▶ **How to complete this task**: Say how many lines in the records hold "List". Nothing but the number should be given.

▶ **Collected data**:
"""

theorem witness_SetAlarm :
    Taken (cmd [4#8, 2#8, 31#8]) .a linked ∧ (cmd [4#8, 2#8, 31#8]).payload.length = 3 ∧ sourceField 4 = some .baseShift
      ∧ modeField 2 = some .ackRelease ∧ responsesField 31 = some ⟨true, true, true, true, true⟩ ∧ sourceField 5 = none
      ∧ modeField 3 = none ∧ responsesField 32 = none ∧ (alarmRecord .a .baseShift linked).inForce = false
      ∧ (alarmRecord .a .baseShift (updRecord .a .baseShift raisedRecord linked)).inForce = true := by decide +kernel

theorem witness_AckAlarm :
    Taken (cmd [255#8]) .a linked ∧ (cmd [255#8]).payload.length = 1 ∧ ackSources 255 = some allSources
      ∧ ackSources 4 = some [.baseShift] ∧ ackSources 5 = none ∧ ((running .running).lane.get .a).state = .running
      ∧ (linked.lane.get .a).state ≠ .running := by decide +kernel

theorem witness_WriteShelf :
    let e := { shelfEntryOn with volume := 9, capacity := 65535, notify := true, eol := true }
    let good := [31#8, 1#8] ++ shelfEntryBytes e
    Taken (cmd good) .a linked ∧ leField good 0 1 = 31 ∧ leField good 1 1 = 1 ∧ good.length = 2 + 11 * 1
      ∧ (∀ i < 1, readShelfEntry (good.drop (2 + 11 * i)) ≠ none) ∧ (∀ i < 1, entryInUse (linked.shelf.get .a) (31 + i) = false)
      ∧ entryInUse openShelf 0 = true ∧ entryInUse failedShelf 0 = true
      ∧ readShelfEntry (List.replicate 11 0#8) = none ∧ leField [0#8, 9#8] 1 1 = 9 := by decide +kernel

theorem witness_ShelfConfig :
    let good := [1#8, 0#8, 31#8, 1#8, 8#8]
    Taken (cmd good) .a linked ∧ (linked.shelf.get .a).state = .stopped ∧ good.length = 5 ∧ leField good 0 2 = 1
      ∧ leField good 2 1 = 31 ∧ leField good 3 1 = 1 ∧ leField good 4 1 = 8 ∧ openShelf.state ≠ .stopped
      ∧ leField [0#8, 0#8, 32#8, 2#8, 9#8] 2 1 = 32 := by decide +kernel

theorem witness_ShelfStart :
    Taken (cmd []) .a linked ∧ (linked.shelf.get .a).state = .stopped ∧ (linked.shelf.get .a).blocksPerFrame = 0
      ∧ (let v := { shelfOn with blocksPerFrame := 1, entries := { shelfEntryOn with status := .ready } :: shelfOn.entries.tail }
         v.state = .stopped ∧ v.blocksPerFrame ≠ 0 ∧ (entryAt v v.current).status = .ready)
      ∧ (entryAt shelfOn shelfOn.current).status ≠ .ready ∧ openShelf.state = .running
      ∧ { openShelf with state := .stopping }.state = .stopping := by decide +kernel

theorem witness_ShelfPauseResumeStop : Taken (cmd []) .a linked ∧ PauseLaw openShelf
    ∧ PauseLaw { openShelf with state := .paused, pauseManual := true }
    ∧ PauseLaw { openShelf with state := .paused, pauseManual := true, pauseLink := true } ∧ PauseLaw shelfOn := by
  refine ⟨by decide +kernel, ?_, ?_, ?_, ?_⟩ <;> exact ⟨by decide +kernel, by decide +kernel, by decide +kernel, by decide +kernel⟩

theorem witness_ShelfPauseResumeStop_stop :
    Taken (cmd []) .a linked ∧ (linked.shelf.get .a).state = .stopped ∧ openShelf.state = .running ∧ laneOffers openShelf ≠ []
      ∧ laneOffers { openShelf with outstanding := [] } = [] := by decide +kernel

theorem witness_Reads : Taken (cmd []) .a linked ∧ (cmd []).payload.length = 0 := by decide +kernel

theorem witness_Reads_others :
    Taken (cmd [28#8, 4#8]) .a linked ∧ (cmd [28#8, 4#8]).payload.length = 2 ∧ leField [28#8, 4#8] 0 1 = 28
      ∧ leField [28#8, 4#8] 1 1 = 4 ∧ 28 + 4 ≤ 32 ∧ leField [29#8, 4#8] 0 1 = 29 ∧ Taken (cmd []) .a linked := by decide +kernel

/-- Lane A's port with a line in assembly and a last line. -/
def assembling (a : Option Assembly) (p : Option LineNumber) (s : State) : State :=
  { s with intake := both { linked.intake.a with assembly := a, lastLine := p } }

theorem witness_LineCellAssembles :
    let a : Assembly := { number := 6, pixels := [] }
    ((assembling (some a) (some 5) linked).intake.get .a).up = true
      ∧ ((assembling (some a) (some 5) linked).intake.get .a).resumeOwed = false
      ∧ (6#32 : LineNumber) = a.number ∧ ahead 6#32 5#32 = true ∧ ahead 5#32 6#32 = false ∧ (5#32 : LineNumber) ≠ a.number
      ∧ ahead 2147483647#32 0#32 = true ∧ ahead 2147483648#32 0#32 = false ∧ ahead 0#32 4294967295#32 = true := by
  decide +kernel

theorem witness_LineCellCompletes :
    let a : Assembly := { number := 6, pixels := [] }
    ((assembling (some a) (some 5) (running .running)).intake.get .a).assembly = some a
      ∧ ((assembling (some a) (some 5) (running .running)).lane.get .a).state = .running
      ∧ ((assembling none (some 5) linked).intake.get .a).assembly = none ∧ ahead 7#32 a.number = true
      ∧ (linked.lane.get .a).state = .idle ∧ (linked.cond.get .a).condition ≠ .opened := by decide +kernel

/-- Registration with a last accepted edge at 1000, R_prev one, and an open frame. -/
def regAt (es : Option (List Edge)) (run : List Position) : RegUnit :=
  { regOn with lastEdge := some 1000, prevRatio := some 1048576, openFrame := es, seekRun := run, lastClosing := some 0 }

/-- A lane in a pass state with pitch 1600 and K = 1, so that E is 1600. -/
def pitched (x : PassState) (u : RegUnit) : State :=
  { withReg u (running x) with profile := both { profileOn with k := 1, pitch := 1600 } }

"""

▶ **Exercise solution**: 2